Em segundo lugar, há um ponto em que não faço concessões. Dizer que “a principal causa da crise em que Portugal se encontra mergulhado é a corrupção” é, na minha opinião, obviamente enganador. A crise em Portugal certamente terá uma multiplicidade de causas associadas, não podendo ser explicada de forma unilateral.
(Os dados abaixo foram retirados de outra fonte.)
-- ==== Sys2Proof/Laws/Words.lean ====
section
/-! SUPPORT. What the fields of a composed instruction word read as: the opcode fields of each word layout, and
one lemma per operand format, that reading its fields back from its encoding gives the operands (R47). -/

set_option linter.unusedSimpArgs false
set_option linter.unnecessarySeqFocus false

namespace Sys2Proof.Laws

/-- A group with another stall count. -/
def Grp.withStall (g : Grp) (s : BitVec 2) : Grp := { g with stall := s }

/-- The opcode fields of a word with a 6-bit func field. -/
theorem word18 (m : BitVec 6) (t : BitVec 2) (f : BitVec 6) (x : BitVec 18) (w : W32)
    (h : w = (m ++ t ++ f ++ x : BitVec 32)) :
    w.extractLsb' 26 6 = m ∧ w.extractLsb' 24 2 = t ∧ w.extractLsb' 18 6 = f := by
  subst h
  refine ⟨?_, ?_, ?_⟩ <;> ext i hi <;> simp only [BitVec.getElem_extractLsb', BitVec.getLsbD_append] <;> simp <;> grind

/-- A word with a 6-bit func field decodes by its major opcode's table. -/
theorem decodeWord18 (m : BitVec 6) (f : BitVec 6) (x : BitVec 18) (g : Grp) (s : BitVec 2) (i : Instr)
    (M D : Grp → W32 → Decoded)
    (hM : ∀ g0 w, w.extractLsb' 26 6 = m → decodeWord g0 w = M (Grp.withStall g0 (w.extractLsb' 24 2)) w)
    (hF : ∀ w : W32, w.extractLsb' 18 6 = f → M g w = D g w)
    (hD : ∀ h : BitVec 14, D g (h ++ x : BitVec 32) = .ok i) :
    decodeWord (Grp.withStall g s) (m ++ g.stall ++ f ++ x : BitVec 32) = .ok i := by
  obtain ⟨h1, h2, h3⟩ := word18 m g.stall f x _ rfl
  rw [hM _ _ h1, h2]
  exact (hF _ h3).trans (hD _)

/-- The opcode fields of a word with a 4-bit func field. -/
theorem word20 (m : BitVec 6) (t : BitVec 2) (f : BitVec 4) (x : BitVec 20) (w : W32)
    (h : w = (m ++ t ++ f ++ x : BitVec 32)) :
    w.extractLsb' 26 6 = m ∧ w.extractLsb' 24 2 = t ∧ w.extractLsb' 20 4 = f := by
  subst h
  refine ⟨?_, ?_, ?_⟩ <;> ext i hi <;> simp only [BitVec.getElem_extractLsb', BitVec.getLsbD_append] <;> simp <;> grind

/-- A word with a 4-bit func field decodes by its major opcode's table. -/
theorem decodeWord20 (m : BitVec 6) (f : BitVec 4) (x : BitVec 20) (g : Grp) (s : BitVec 2) (i : Instr)
    (M D : Grp → W32 → Decoded)
    (hM : ∀ g0 w, w.extractLsb' 26 6 = m → decodeWord g0 w = M (Grp.withStall g0 (w.extractLsb' 24 2)) w)
    (hF : ∀ w : W32, w.extractLsb' 20 4 = f → M g w = D g w)
    (hD : ∀ h : BitVec 12, D g (h ++ x : BitVec 32) = .ok i) :
    decodeWord (Grp.withStall g s) (m ++ g.stall ++ f ++ x : BitVec 32) = .ok i := by
  obtain ⟨h1, h2, h3⟩ := word20 m g.stall f x _ rfl
  rw [hM _ _ h1, h2]
  exact (hF _ h3).trans (hD _)

/-- The opcode fields of a word with a 3-bit func field. -/
theorem word21 (m : BitVec 6) (t : BitVec 2) (f : BitVec 3) (x : BitVec 21) (w : W32)
    (h : w = (m ++ t ++ f ++ x : BitVec 32)) :
    w.extractLsb' 26 6 = m ∧ w.extractLsb' 24 2 = t ∧ w.extractLsb' 21 3 = f := by
  subst h
  refine ⟨?_, ?_, ?_⟩ <;> ext i hi <;> simp only [BitVec.getElem_extractLsb', BitVec.getLsbD_append] <;> simp <;> grind

/-- A word with a 3-bit func field decodes by its major opcode's table. -/
theorem decodeWord21 (m : BitVec 6) (f : BitVec 3) (x : BitVec 21) (g : Grp) (s : BitVec 2) (i : Instr)
    (M D : Grp → W32 → Decoded)
    (hM : ∀ g0 w, w.extractLsb' 26 6 = m → decodeWord g0 w = M (Grp.withStall g0 (w.extractLsb' 24 2)) w)
    (hF : ∀ w : W32, w.extractLsb' 21 3 = f → M g w = D g w)
    (hD : ∀ h : BitVec 11, D g (h ++ x : BitVec 32) = .ok i) :
    decodeWord (Grp.withStall g s) (m ++ g.stall ++ f ++ x : BitVec 32) = .ok i := by
  obtain ⟨h1, h2, h3⟩ := word21 m g.stall f x _ rfl
  rw [hM _ _ h1, h2]
  exact (hF _ h3).trans (hD _)

/-- The opcode fields of a word with a 2-bit func field. -/
theorem word22 (m : BitVec 6) (t : BitVec 2) (f : BitVec 2) (x : BitVec 22) (w : W32)
    (h : w = (m ++ t ++ f ++ x : BitVec 32)) :
    w.extractLsb' 26 6 = m ∧ w.extractLsb' 24 2 = t ∧ w.extractLsb' 22 2 = f := by
  subst h
  refine ⟨?_, ?_, ?_⟩ <;> ext i hi <;> simp only [BitVec.getElem_extractLsb', BitVec.getLsbD_append] <;> simp <;> grind

/-- A word with a 2-bit func field decodes by its major opcode's table. -/
theorem decodeWord22 (m : BitVec 6) (f : BitVec 2) (x : BitVec 22) (g : Grp) (s : BitVec 2) (i : Instr)
    (M D : Grp → W32 → Decoded)
    (hM : ∀ g0 w, w.extractLsb' 26 6 = m → decodeWord g0 w = M (Grp.withStall g0 (w.extractLsb' 24 2)) w)
    (hF : ∀ w : W32, w.extractLsb' 22 2 = f → M g w = D g w)
    (hD : ∀ h : BitVec 10, D g (h ++ x : BitVec 32) = .ok i) :
    decodeWord (Grp.withStall g s) (m ++ g.stall ++ f ++ x : BitVec 32) = .ok i := by
  obtain ⟨h1, h2, h3⟩ := word22 m g.stall f x _ rfl
  rw [hM _ _ h1, h2]
  exact (hF _ h3).trans (hD _)

/-- Reading format `CA` gives the operands it was written from. -/
theorem decCA_enc (k : Grp → OpCA → Instr) (g : Grp) (o : OpCA) (h : BitVec 14) :
    decCA k g (h ++ encCA o : BitVec 32) = .ok (k g o) := by
  have h0 : BitVec.extractLsb' 12 6 (h ++ encCA o : BitVec 32) = 0#6 := by
    ext i hi; simp [encCA, BitVec.getLsbD_append] <;> grind
  have h1 : BitVec.extractLsb' 0 6 (h ++ encCA o : BitVec 32) = 0#6 := by
    ext i hi; simp [encCA, BitVec.getLsbD_append] <;> grind
  have h2 : BitVec.extractLsb' 6 6 (h ++ encCA o : BitVec 32) = o.a := by
    ext i hi; simp [encCA, BitVec.getLsbD_append] <;> grind
  simp [decCA, h0, h1, h2]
Mas uma explicação que se baseie fundamentalmente em aspectos relacionados com o comportamento “corrupto” dos políticos é desviar as atenções dos factores que realmente têm amarrado, com nós cada vez mais apertados, o país à crise: o programa ideológico de precarização da sociedade, com degradação da classe média, restaurando-se assim uma sociedade de classes em Portugal; a subordinação incondicional do princípio da soberania política dos Estados às obrigações com a dívida; a desconstrução da União Europeia como projecto de coesão e solidariedade. Ora,  nem o país mais incorruptível sobreviveria, sem crise, a este tratamento que tem sido imposto a Portugal. Portanto, cuidado com o discurso da corrupção. Pois ou serve, com mais culpabilização, para justificar o austerismo correctivo, ou serve, o que infelizmente não é pouco, para nos distrair da necessidade imperiosa de inflectir a política de austeridade. De nenhuma das maneiras, serve para proporcionar ao país uma alternativa à crise.

Sobre André Barata

Filósofo, professor da Faculdade de Artes e Letras da Universidade da Beira Interior.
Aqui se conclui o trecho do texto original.